▶ _Material to process_:
=== Begin Enclosure ===
-- ==== Sys2Proof/Safety.lean ====
section
/-! DEFINITION. What the statements call a safe machine: the invariants of reachable states (R22, R23, R29, R31, R298 and the
canonical forms), CP runs and how they end (R110), and `Exec(cycles)` written out as the one operation of rule R101, to which
the machine's steps are compared. -/

namespace Sys2Proof.Machine

/-! ## Invariants -/

/-- The three equations of rule R298. -/
def IrqConsistent (s : State) : Prop :=
  s.irqLine = lineLevel s.mainStatus s.mainMask
    ∧ (∀ i : Fin 4, s.secStatus.getLsbD i.val = (s.cause i).getLsbD 0)
    ∧ (s.secStatus ≠ 0 → s.mainStatus.getLsbD 7 = true)

/-- Only bits 7:0 of the main status, and only bit 0 of a cause register, are ever set (R29, R31). -/
def IrqBitsConfined (s : State) : Prop :=
  s.mainStatus &&& 0xFFFFFF00 = 0 ∧ ∀ i : Fin 4, s.cause i &&& 0xFFFFFFFE = 0

/-- While the CP runs unfaulted, `pc` and both stack pointers lie in a window and are 4-aligned (R22, R23). -/
def CodeAddressesHold (s : State) : Prop :=
  s.fault = none → s.running = true →
    codeAddress s.cfg s.pc = true ∧ ∀ p : Fin 2, codeAddress s.cfg (s.sp.get p) = true

/-- An `Exec` in progress has budget left on a running, unfaulted CP (R101). -/
def BudgetHolds (s : State) : Prop :=
  ∀ b, s.budget = some b → b ≠ 0 ∧ s.running = true ∧ s.fault = none

/-- Command RAM, the register blocks and the state tables are in canonical form (R28, R42, R60). -/
def StorageCanonical (s : State) : Prop :=
  Memory.wf s.cram
    ∧ RegBlock.wf s.reg15 ∧ RegBlock.wf s.reg18 ∧ RegBlock.wf s.reg1A
    ∧ Table.wf Category.viewport.bound s.viewports ∧ Table.wf Category.modelview.bound s.modelviews
    ∧ Table.wf Category.material.bound s.materials ∧ Table.wf Category.texhead.bound s.texheads
    ∧ Table.wf Category.light.bound s.lights ∧ Table.wf Category.lightset.bound s.lightsets

/-! ## Runs -/

/-- The device has not faulted; a faulted state is no result of a run (R294). -/
def Unfaulted (s : State) : Prop := s.fault = none

/-! ## Where a transition stands -/

/-- `s` is inside an `Exec` whose loop runs another instruction, after which `b` units of budget are left (R101). -/
def InExec (s : State) (b : Nat) : Prop := s.budget = some (b + 1) ∧ s.running = true ∧ s.fault = none

/-- The next transition is the host operation `op`, on a device that has not faulted (R250). -/
def HostCalls (s : State) (op : HostOp) (rest : List HostOp) : Prop :=
  s.budget = none ∧ s.fault = none ∧ s.inputs = op :: rest

/-! ## CP runs (R110) -/

/-- The host operation waiting is a register write that invokes `begin()`: 3 to the start register, or anything to the secondary
busy/control register (R100, R262, R263). -/
def CallsBegin (s : State) : Prop :=
  ∃ addr v rest, HostCalls s (.regWrite addr 4 v) rest
    ∧ ((busDecode s.cfg addr 4 = some (.b15, s.cfg.offStart) ∧ v = 3) ∨ busDecode s.cfg addr 4 = some (.b1A, 0x24))

/-- The host operation waiting is a `Reset` (R109). -/
def CallsReset (s : State) : Prop := ∃ rest, HostCalls s .reset rest

/-- `t` belongs to the CP run that `begin()` started in state `b`: the steps from there on, whatever the host does between its
`Exec`s, up to the next `begin()` or `Reset` (R109, R110). -/
inductive InRun (b : State) : State → Prop where
  | begun {s : State} (calls : CallsBegin s) (hs : step s = .next b) : InRun b b
  | onward {t u : State} (run : InRun b t) (noBegin : ¬ CallsBegin t) (noReset : ¬ CallsReset t) (ht : step t = .next u) :
      InRun b u

/-- The step from `s` to `t` is the last of an `Exec` in which `Complete()` ran: it runs Kill, and neither the instruction nor
the check after it faults (R101, R107, R124). -/
def Completes (s t : State) : Prop := (∃ k, InExec s k) ∧ fetch s = .ok .kill ∧ step s = .next t ∧ t.fault = none

/-- The run begun in `b` has ended normally, by the return of an `Exec` in state `t`, after `Complete()` ran in that `Exec`
(R110). -/
def EndedNormally (b t : State) : Prop := ∃ s, InRun b s ∧ Completes s t

/-- The run begun in `b` has ended abnormally (R110). -/
def EndedAbnormally (b t : State) : Prop := InRun b t ∧ t.fault ≠ none

/-- The run begun in `b` has not ended, however many `Exec`s returned (R108, R110). -/
def NotEnded (b t : State) : Prop := InRun b t ∧ Unfaulted t ∧ t.running = true

/-- The outputs of a run that has ended normally (R110). -/
structure RunOutputs where
  triOut     : List Triangle
  cram       : Memory
  reg15      : RegBlock
  reg18      : RegBlock
  reg1A      : RegBlock
  viewports  : Table Viewport
  modelviews : Table Modelview
  materials  : Table Material
  texheads   : Table Texhead
  lights     : Table Light
  lightsets  : Table Lightset
  deriving DecidableEq, Repr

/-- What a state holds of the outputs of a run (R110). -/
def runOutputs (t : State) : RunOutputs :=
  { triOut := t.triOut, cram := t.cram, reg15 := t.reg15, reg18 := t.reg18, reg1A := t.reg1A
    viewports := t.viewports, modelviews := t.modelviews, materials := t.materials, texheads := t.texheads
    lights := t.lights, lightsets := t.lightsets }

/-! ## What the statements compute with -/

/-- The `n` bytes of command RAM from `a` on. -/
def bytesAt (s : State) (a : Word) (n : Nat) : List Byte :=
  (List.range n).map fun j => s.readByte (a + BitVec.ofNat 32 j)

/-- The opcode at the pc is `m`'s, and the whole instruction lies in one window (R92, R102). -/
def WholeInstruction (s : State) (m : Mnemonic) : Prop :=
  s.cfg.mnemonicOf (memRead s s.pc) = some m
    ∧ sameWin s.cfg s.pc (s.pc + BitVec.ofNat 32 ((s.cfg.format m).bytes - 4)) = true

/-- An `Exec` that ended in a fault `r`: what was done before it stays (R294). -/
def endedByFault (r : FaultReason) (s : State) : State :=
  { s with fault := some r, budget := none, results := s.results ++ [.done] }

/-- The storage locations of the four bytes of the word at `a` (R60). -/
def wordLocations (c : Cfg) (a : Word) : List Nat :=
  [storageLoc c a, storageLoc c (a + 1), storageLoc c (a + 2), storageLoc c (a + 3)]

/-- The meanings of a list of instructions one after another. -/
def execAll : List Instr → State → Host.Outcome State Fault Refusal
  | [], s => .next s
  | i :: is, s =>
    match exec i s with
    | .next t => execAll is t
    | .fault r => .fault r
    | .refused r => .refused r

/-- `IdmaStep()` of `n` successive `Exec`s. -/
def idmaSteps : Nat → State → State
  | 0, s => s
  | n + 1, s => idmaStep (idmaSteps n s)

/-- The state whose pc alone has moved, `n` bytes on. -/
def movedOn (n : Word) (s : State) : State := { s with pc := s.pc + n }

/-- `LEN_VPSET[k]` in bytes (R9). -/
def vpSetBytes (c : Cfg) (k : Fin 6) : Word :=
  match c.lenVpSet.get k with
  | .f8 => 8
  | .f16 => 16

/-- `LEN_DIAG` in bytes, of the `k`-th diagnostic opcode of rule R91 (R9). -/
def diagBytes (c : Cfg) (k : Fin 18) : Word :=
  match c.lenDiag.get k with
  | .f4 => 4
  | .f8 => 8
  | .f16 => 16

/-- Bit 7 of the main status as `Aggregate()` forces it: set while a cause is (R296). -/
def summaryBit (s : State) : Word := if ∀ i : Fin 4, (s.cause i).getLsbD 0 = false then 0 else 0x80

/-- What `Aggregate()` leaves: the secondary status and the line are functions of the registers (R296). -/
def Aggregated (s : State) : Prop :=
  (∀ i : Fin 4, s.secStatus.getLsbD i.val = (s.cause i).getLsbD 0)
    ∧ s.irqLine = decide (s.mainStatus &&& s.mainMask &&& 0xFF ≠ 0)

/-- The bits of the word at a location that completion processing keeps: all but those of `BUSY_BITS` there (R39, R107). -/
def keptByCompletion (c : Cfg) (b : Block) (o : Nat) : Word :=
  (if c.busy0.block = b ∧ c.busy0.offset = o then ~~~c.busy0.mask else 0xFFFFFFFF)
    &&& (if c.busy1.block = b ∧ c.busy1.offset = o then ~~~c.busy1.mask else 0xFFFFFFFF)

/-- Whether a location is the main status or a cause register: those that `IrqRaise` writes (R297). -/
def raisedRegister (b : Block) (o : Nat) : Prop := (b, o) = (.b15, 0x88) ∨ ∃ i : Fin 4, (b, o) = (.b1A, 0x08 + 4 * i.val)

/-- The value of a finite binary32 pattern, in units of 2^-149 (R190). -/
def f32Value (w : F32) : Int := if f32Sign w then -(f32Units w : Int) else f32Units w

/-- Whether a declared location is plain storage: none of those that R252 and R256 to R263 name. -/
def plainRegister (c : Cfg) : Block → Nat → Bool
  | .b15, o => decide (o ≠ 0x84 ∧ o ≠ 0x88 ∧ o ≠ c.offStart)
  | .b18, o => decide (o ≠ 0)
  | .b1A, o => decide (o ∉ [0x08, 0x0C, 0x10, 0x14, 0x18, 0x24, c.offSegaId])

/-! ## `Exec` as one operation (R101, R102) -/

/-- `Step()` as rule R102 writes it, with whether it returned `Terminal`. -/
def stepOnce (s : State) : Bool × State :=
  match fetch s with
  | .error r => (false, raise r s)
  | .ok i =>
    match exec i s with
    | .next t => (i.isTerminal, checkInvariant t)
    | _ => (false, s)

/-- The loop of rule R101. -/
def execLoop : Nat → State → State
  | 0, s => s
  | b + 1, s =>
    if s.running then
      let r := stepOnce s
      if r.2.fault.isSome then r.2
      else if r.1 then complete r.2
      else execLoop b r.2
    else s

/-- `Exec(cycles)` of rule R101. -/
def execOperation (cycles : Nat) (s : State) : State :=
  match s.fault with
  | some _ => s
  | none =>
    let t := idmaStep s
    if t.fault.isSome then t else execLoop cycles t

end Sys2Proof.Machine
end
=== End Enclosure ===
▶ _About this exercise_: Your answer consists solely of the lines from the top of the records above through the line that contains "def InExec (s", each echoed exactly.

▶ _Your response_:
-- ==== Sys2Proof/Safety.lean ====
section
/-! DEFINITION. What the statements call a safe machine: the invariants of reachable states (R22, R23, R29, R31, R298 and the
canonical forms), CP runs and how they end (R110), and `Exec(cycles)` written out as the one operation of rule R101, to which
the machine's steps are compared. -/

namespace Sys2Proof.Machine

/-! ## Invariants -/

/-- The three equations of rule R298. -/
def IrqConsistent (s : State) : Prop :=
  s.irqLine = lineLevel s.mainStatus s.mainMask
    ∧ (∀ i : Fin 4, s.secStatus.getLsbD i.val = (s.cause i).getLsbD 0)
    ∧ (s.secStatus ≠ 0 → s.mainStatus.getLsbD 7 = true)

/-- Only bits 7:0 of the main status, and only bit 0 of a cause register, are ever set (R29, R31). -/
def IrqBitsConfined (s : State) : Prop :=
  s.mainStatus &&& 0xFFFFFF00 = 0 ∧ ∀ i : Fin 4, s.cause i &&& 0xFFFFFFFE = 0

/-- While the CP runs unfaulted, `pc` and both stack pointers lie in a window and are 4-aligned (R22, R23). -/
def CodeAddressesHold (s : State) : Prop :=
  s.fault = none → s.running = true →
    codeAddress s.cfg s.pc = true ∧ ∀ p : Fin 2, codeAddress s.cfg (s.sp.get p) = true

/-- An `Exec` in progress has budget left on a running, unfaulted CP (R101). -/
def BudgetHolds (s : State) : Prop :=
  ∀ b, s.budget = some b → b ≠ 0 ∧ s.running = true ∧ s.fault = none

/-- Command RAM, the register blocks and the state tables are in canonical form (R28, R42, R60). -/
def StorageCanonical (s : State) : Prop :=
  Memory.wf s.cram
    ∧ RegBlock.wf s.reg15 ∧ RegBlock.wf s.reg18 ∧ RegBlock.wf s.reg1A
    ∧ Table.wf Category.viewport.bound s.viewports ∧ Table.wf Category.modelview.bound s.modelviews
    ∧ Table.wf Category.material.bound s.materials ∧ Table.wf Category.texhead.bound s.texheads
    ∧ Table.wf Category.light.bound s.lights ∧ Table.wf Category.lightset.bound s.lightsets

/-! ## Runs -/

/-- The device has not faulted; a faulted state is no result of a run (R294). -/
def Unfaulted (s : State) : Prop := s.fault = none

/-! ## Where a transition stands -/

/-- `s` is inside an `Exec` whose loop runs another instruction, after which `b` units of budget are left (R101). -/
def InExec (s : State) (b : Nat) : Prop := s.budget = some (b + 1) ∧ s.running = true ∧ s.fault = none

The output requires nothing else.